Records from a data source:
-- ==== Sys2Proof/Certificates/Slice0/Obligations.lean ====
section
/-! DEFINITION. The statements for the provers. Rule numbers are those of spec/; a rule the spec marks "[derived: ..]" or a
choice of the model's own (notes/assumptions) is named as such in the docstring and not cited as a stated rule. The model's
interface shows in all of them and is no rule of the spec: the host's stream `inputs` (notes/assumptions/1), the record
`outputs` that each transaction adds one entry to (2), the time input as a field (3), the flag `present` and its fault (4),
a pulse code presented on its own, with its entry `.code` (5), the step that changes nothing when nothing is presented (9). -/

open Sys2Proof Sys2Proof.Machine

/-! ## Reset, presence, waiting -/

/-- R190, with the values of the spec's decisions D4, D8, D20. A block reset of any state sets every element of `DS` to its reset value, puts nothing out, and leaves the
block idle with the debounce open, waiting for the first transaction; the initial state holds the same values. That the reset
block is `present`, and that waiting is a step without change, are the model's form (notes/assumptions/4 and 9). -/
def Obligations.BlockResetSetsEveryElement : Prop :=
  ∀ (s : State) (rest : List Input), s.inputs = .reset :: rest →
    ∃ t, step s = .next t ∧
      t.ds.accCnt = 0 ∧ t.ds.receiving = false ∧ t.ds.bitPos = -1 ∧ t.ds.bitBuf = [] ∧ t.ds.lastCmd = none ∧
      t.outputs = s.outputs ∧ t.present = true ∧ t.inputs = rest ∧ t.cfg = s.cfg ∧ t.now = s.now ∧
      (∀ now, debounceOk t.cfg t.ds.lastCmd now = true) ∧
      (rest = [] → step t = .next t) ∧ State.reset.ds = t.ds

/-- Derived from R27 and R209; the reset values that the spec's decisions D4, D8, D20 give. -/
def Obligations.ResetMeetsTheInvariants : Prop :=
  State.reset.Inv ∧ State.reset.Spaced ∧ State.reset.cfg.wf = true

/-- Derived from R191 and R184. Shutdown emits nothing and leaves the block absent. That the discarded `DS` reads as its reset
value, and that a transaction presented to the absent block is a fault, are the model's choices (notes/assumptions/4); a
block reset brings the block back. -/
def Obligations.ShutdownDiscardsAndStopsTransactions : Prop :=
  (∀ (s : State) (rest : List Input), s.inputs = .shutdown :: rest →
    step s = .next { s with inputs := rest, present := false, ds := DS.reset }) ∧
  (∀ (s : State) (x : Input) (rest : List Input), s.present = false → s.inputs = x :: rest →
    x ≠ .reset → x ≠ .shutdown → step s = .fault .blockAbsent) ∧
  (∀ (s : State) (rest : List Input), s.present = false → s.inputs = .reset :: rest →
    step s = .next { s with inputs := rest, present := true, ds := DS.reset })

/-- Derived from R211 and R94. On a present block every step completes, and every packet transaction ends with one status
(numbered as R167 and the spec's decision D16 have it), and a request with eight bytes. Two clauses are the model's own: that a
pulse code on its own ends with its event or none (notes/assumptions/5, DESIGN CHOICE), and that a step with nothing presented
changes nothing (notes/assumptions/9, DEDUCED). -/
def Obligations.PresentBlockAlwaysCompletes : Prop :=
  ∀ (s : State), s.present = true →
    ∃ t, step s = .next t ∧
      (∀ buf now rest, s.inputs = .packet buf now :: rest →
        ∃ st r evs, t.outputs = s.outputs ++ [.packet st r evs] ∧
          ((st = .control ∧ statusCode st = 0) ∨ (st = .data ∧ statusCode st = 1) ∨
           (st = .malformed ∧ statusCode st = 2) ∨ (st = .short ∧ statusCode st = 3))) ∧
      (∀ q rest, s.inputs = .request q :: rest →
        ∃ bytes, t.outputs = s.outputs ++ [.encoded bytes] ∧ bytes.length = 8) ∧
      (∀ b now rest, s.inputs = .code b now :: rest → ∃ ev, t.outputs = s.outputs ++ [.code ev]) ∧
      (s.inputs = [] → t = s)

/-- Derived from R193, R194, R77: what the block sees of the two sequences. -/
def Obligations.InitAndShutdownSequences : Prop :=
  (∀ (s : State) (rest : List Input), s.inputs = initSequence ++ rest →
    ∃ t, Host.Core.run Sys2Proof.core 3 s = .next t ∧ t.ds = DS.reset ∧ t.present = true ∧ t.inputs = rest ∧
      t.outputs = s.outputs ++ [.encoded [0x00#8, 0x00#8, 0xCD#8, 0x01#8, 0x00#8, 0x00#8, 0x00#8, 0x00#8],
        .encoded [0x00#8, 0x00#8, 0xCD#8, 0x12#8, 0x00#8, 0x00#8, 0x00#8, 0x00#8]]) ∧
  (∀ (s : State) (rest : List Input), s.present = true → s.inputs = shutdownSequence ++ rest →
    ∃ t, Host.Core.run Sys2Proof.core 2 s = .next t ∧ t.present = false ∧ t.inputs = rest ∧
      t.outputs = s.outputs ++ [.encoded [0x00#8, 0x00#8, 0xCD#8, 0x14#8, 0x00#8, 0x00#8, 0x00#8, 0x00#8]])

/-! ## Decoding and encoding -/

/-- Every well-formed instruction of every family is read back from its encoding, with every operand. -/
def Obligations.DecodeOfEncodeIsTheInstruction : Prop :=
  ∀ (cfg : Config) (i : Instr), cfg.wf = true → i.wf cfg = true → decode cfg (encode cfg i) = .ok i

/-- Every packet of `PKT_LEN` bytes, every pulse code and every request is the encoding of the well-formed instruction it decodes
to: no bit is dropped and no such input is illegal. -/
def Obligations.EncodeOfDecodeIsTheInput : Prop :=
  ∀ (cfg : Config) (x : Item), cfg.wf = true → (∀ buf, x = .packet buf → buf.length = cfg.pktLen) →
    ∃ i, decode cfg x = .ok i ∧ i.wf cfg = true ∧ encode cfg i = x

/-- Words written out from the spec: 40_packet_codec.md's examples, 95_test_vectors.md L2.1 and L2.7, R77. -/
def Obligations.SpecWordsDecodeRight : Prop :=
  decodeTableWord 64 0x709B379B1B9B3707 =
    some (.rxd [0x70#8, 0x9B#8, 0x37#8, 0x9B#8, 0x1B#8, 0x9B#8, 0x37#8] 0x07#8) ∧
  decodeTableWord 64 0x0000DC0102000000 = some (.ctlVersion 0xDC#8 ⟨2#8, 0#8, 0#8, 0#8⟩) ∧
  decodeTableWord 64 0x0000CD1400000000 = some (.ctlRxDisable 0xCD#8 .zero) ∧
  decodeTableWord 64 0x0000DC3012345678 = some (.ctlRxData 0xDC#8 ⟨0x12#8, 0x34#8, 0x56#8, 0x78#8⟩) ∧
  decodeTableWord 64 0x0000CD7E01020304 = some (.ctlUnknown 0xCD#8 0x7E#8 ⟨1#8, 2#8, 3#8, 4#8⟩) ∧
  decodeTableWord 8 0x80 = some .skip ∧
  decodeTableWord 8 0x7F = some (.carry false) ∧
  decodeTableWord 8 0xFF = some (.carry true) ∧
  decodeTableWord 8 0x70 = some (.mark 112#7) ∧
  decodeTableWord 8 0x9B = some (.space 27#7) ∧
  decode Config.default (.request .getVersion) = .ok .getVersion

/-- R65 (the spec's decision D27: applied literally): an 8-byte packet is CTL, one of the seven CTL rows with the operands of
R69, if its first two bytes are zero, and RXD with the operands of R69 if not; the type byte does not select the format; and the
condition in the 64-bit view. -/
def Obligations.ControlIffFirstTwoBytesZero : Prop :=
  ∀ (cfg : Config) (b0 b1 b2 b3 b4 b5 b6 b7 : Byte), cfg.wf = true →
    (b0 = 0#8 ∧ b1 = 0#8 →
      decodePacket cfg [b0, b1, b2, b3, b4, b5, b6, b7] = .ok
        (if b3 = 0x01#8 then .ctlVersion b2 ⟨b4, b5, b6, b7⟩
          else if b3 = 0x12#8 then .ctlRxEnable b2 ⟨b4, b5, b6, b7⟩
          else if b3 = 0x14#8 then .ctlRxDisable b2 ⟨b4, b5, b6, b7⟩
          else if b3 = 0x30#8 then .ctlRxData b2 ⟨b4, b5, b6, b7⟩
          else if b3 = 0x31#8 then .ctlBofRx b2 ⟨b4, b5, b6, b7⟩
          else if b3 = 0x32#8 then .ctlBofTx b2 ⟨b4, b5, b6, b7⟩
          else .ctlUnknown b2 b3 ⟨b4, b5, b6, b7⟩)) ∧
    (¬(b0 = 0#8 ∧ b1 = 0#8) →
      decodePacket cfg [b0, b1, b2, b3, b4, b5, b6, b7] = .ok (.rxd [b0, b1, b2, b3, b4, b5, b6] b7)) ∧
    ((b0 ++ b1 ++ b2 ++ b3 ++ b4 ++ b5 ++ b6 ++ b7 : BitVec 64) &&& 0xFFFF000000000000#64 = 0#64 ↔
      b0 = 0#8 ∧ b1 = 0#8)

/-- R63, R64: every value of the direction and the type byte, the unnamed ones passed through (the spec's decision D12). -/
def Obligations.DirectionAndTypeOfEveryByte : Prop :=
  ∀ v : Byte,
    (dirOf v = .named .h2d ↔ v = 0xCD#8) ∧ (dirOf v = .named .d2h ↔ v = 0xDC#8) ∧
    (v ≠ 0xCD#8 → v ≠ 0xDC#8 → dirOf v = .unknown v) ∧
    (typeOf v = .named .version ↔ v = 0x01#8) ∧ (typeOf v = .named .rxEnable ↔ v = 0x12#8) ∧
    (typeOf v = .named .rxDisable ↔ v = 0x14#8) ∧ (typeOf v = .named .rxData ↔ v = 0x30#8) ∧
    (typeOf v = .named .bofRx ↔ v = 0x31#8) ∧ (typeOf v = .named .bofTx ↔ v = 0x32#8) ∧
    (v ∉ [0x01#8, 0x12#8, 0x14#8, 0x30#8, 0x31#8, 0x32#8] → typeOf v = .unknown v)

/-- R66: the class of each of the 256 bytes, from its number. -/
def Obligations.EveryCodeByteHasOneClass : Prop :=
  ∀ (cfg : Config) (b : Byte), cfg.skipByte = 0x80#8 → cfg.satUnits = 127#7 →
    (b.toNat = 128 → classOf cfg b = .skip) ∧
    (b.toNat = 127 → classOf cfg b = .carry false) ∧ (b.toNat = 255 → classOf cfg b = .carry true) ∧
    (b.toNat < 127 → classOf cfg b = .mark (BitVec.ofNat 7 b.toNat)) ∧
    (128 < b.toNat → b.toNat < 255 → classOf cfg b = .space (BitVec.ofNat 7 (b.toNat - 128)))

/-! ## A step runs the decoded instruction -/

/-- When the head of the host's stream decodes to an instruction, the step is `exec` of it, in the state with the input taken
off the stream and its time sampled. -/
def Obligations.StepRunsTheDecodedInstruction : Prop :=
  ∀ (s : State) (rest : List Input) (now : Nat),
    (∀ buf i, s.inputs = .packet buf now :: rest → decodePacket s.cfg buf = .ok i →
      step s = exec i { s with inputs := rest, now := timeIn s.cfg now }) ∧
    (∀ b, s.inputs = .code b now :: rest →
      step s = exec (decodeCode s.cfg b) { s with inputs := rest, now := timeIn s.cfg now }) ∧
    (∀ q, s.inputs = .request q :: rest → step s = exec (requestInstr q) { s with inputs := rest })

/-- A table word placed for fetching is what the next step runs, in the very state it was placed in, on a block with the
formats the table is written for. -/
def Obligations.PlacedTableWordRunsNext : Prop :=
  ∀ (s : State) (nbits w : Nat) (i : Instr), s.cfg.wf = true → s.cfg.skipByte = 0x80#8 → s.cfg.satUnits = 127#7 →
    s.now < 2 ^ s.cfg.tsW → decodeTableWord nbits w = some i →
    step (s.withFetchWord nbits w) = exec i s

/-! ## The packet codec -/

/-- R81, R161: a buffer of more than `PKT_LEN` = 8 bytes, whatever it holds and whatever the state. -/
def Obligations.LongBufferIsMalformed : Prop :=
  ∀ (s : State) (buf : List Byte) (now : Nat) (rest : List Input), s.present = true →
    s.inputs = .packet buf now :: rest → s.cfg.pktLen < buf.length →
    step s = .next { s with inputs := rest, now := timeIn s.cfg now,
                            outputs := s.outputs ++ [.packet .malformed .malformed []] } ∧
      statusCode .malformed = 2 ∧ Config.default.pktLen = 8

/-- R82, R162 (the spec's decision D10): a buffer of fewer than `PKT_LEN` = 8 bytes under both policies. -/
def Obligations.ShortBufferIsRejectedOrPadded : Prop :=
  ∀ (s : State) (buf : List Byte) (now : Nat) (rest : List Input), s.present = true → s.cfg.wf = true →
    s.inputs = .packet buf now :: rest → buf.length < 8 →
    (s.cfg.shortPolicy = .rejectShort →
      step s = .next { s with inputs := rest, now := timeIn s.cfg now,
                              outputs := s.outputs ++ [.packet .short .short []] } ∧
        statusCode .short = 3) ∧
    (s.cfg.shortPolicy = .padZero →
      step s = step { s with inputs := .packet (buf ++ List.replicate (8 - buf.length) 0x00#8) now :: rest } ∧
      ((∃ codes len, decodePacket s.cfg buf = .ok (.rxd codes len)) ↔
        ∃ k, k < 2 ∧ buf.getD k 0x00#8 ≠ 0x00#8))

/-- R85 to R87 and R89 to R92 with R88 (the spec's decisions D12, D14, D15): on a present block each CTL row completes; it puts out CONTROL with its direction,
type and data, no event, and changes nothing else, `DS` included; and its bytes decode to it. -/
def Obligations.ControlPacketsCompleteAndKeepState : Prop :=
  ∀ (s : State) (dir v : Byte) (d : Data4) (cfg : Config), s.present = true → cfg.wf = true →
    (exec (.ctlVersion dir d) s =
        .next { s with outputs := s.outputs ++ [.packet .control (.control (dirOf dir) (.named .version) d) []] } ∧
      decodePacket cfg [0x00#8, 0x00#8, dir, 0x01#8, d.d0, d.d1, d.d2, d.d3] = .ok (.ctlVersion dir d)) ∧
    (exec (.ctlRxEnable dir d) s =
        .next { s with outputs := s.outputs ++ [.packet .control (.control (dirOf dir) (.named .rxEnable) d) []] } ∧
      decodePacket cfg [0x00#8, 0x00#8, dir, 0x12#8, d.d0, d.d1, d.d2, d.d3] = .ok (.ctlRxEnable dir d)) ∧
    (exec (.ctlRxDisable dir d) s =
        .next { s with outputs := s.outputs ++ [.packet .control (.control (dirOf dir) (.named .rxDisable) d) []] } ∧
      decodePacket cfg [0x00#8, 0x00#8, dir, 0x14#8, d.d0, d.d1, d.d2, d.d3] = .ok (.ctlRxDisable dir d)) ∧
    (exec (.ctlRxData dir d) s =
        .next { s with outputs := s.outputs ++ [.packet .control (.control (dirOf dir) (.named .rxData) d) []] } ∧
      decodePacket cfg [0x00#8, 0x00#8, dir, 0x30#8, d.d0, d.d1, d.d2, d.d3] = .ok (.ctlRxData dir d)) ∧
    (exec (.ctlBofRx dir d) s =
        .next { s with outputs := s.outputs ++ [.packet .control (.control (dirOf dir) (.named .bofRx) d) []] } ∧
      decodePacket cfg [0x00#8, 0x00#8, dir, 0x31#8, d.d0, d.d1, d.d2, d.d3] = .ok (.ctlBofRx dir d)) ∧
    (exec (.ctlBofTx dir d) s =
        .next { s with outputs := s.outputs ++ [.packet .control (.control (dirOf dir) (.named .bofTx) d) []] } ∧
      decodePacket cfg [0x00#8, 0x00#8, dir, 0x32#8, d.d0, d.d1, d.d2, d.d3] = .ok (.ctlBofTx dir d)) ∧
    (exec (.ctlUnknown dir v d) s =
        .next { s with outputs := s.outputs ++ [.packet .control (.control (dirOf dir) (.unknown v) d) []] } ∧
      (v ∉ [0x01#8, 0x12#8, 0x14#8, 0x30#8, 0x31#8, 0x32#8] →
        decodePacket cfg [0x00#8, 0x00#8, dir, v, d.d0, d.d1, d.d2, d.d3] = .ok (.ctlUnknown dir v d)))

Exercise description: In the entries above, find the line holding "t.ds.accCnt = 0" and the line holding "State.reset.Inv ∧ State.reset.Spaced"; print both of them and every line between, exactly, and nothing else.

Answer box:
      t.ds.accCnt = 0 ∧ t.ds.receiving = false ∧ t.ds.bitPos = -1 ∧ t.ds.bitBuf = [] ∧ t.ds.lastCmd = none ∧
      t.outputs = s.outputs ∧ t.present = true ∧ t.inputs = rest ∧ t.cfg = s.cfg ∧ t.now = s.now ∧
      (∀ now, debounceOk t.cfg t.ds.lastCmd now = true) ∧
      (rest = [] → step t = .next t) ∧ State.reset.ds = t.ds

/-- Derived from R27 and R209; the reset values that the spec's decisions D4, D8, D20 give. -/
def Obligations.ResetMeetsTheInvariants : Prop :=
  State.reset.Inv ∧ State.reset.Spaced ∧ State.reset.cfg.wf = true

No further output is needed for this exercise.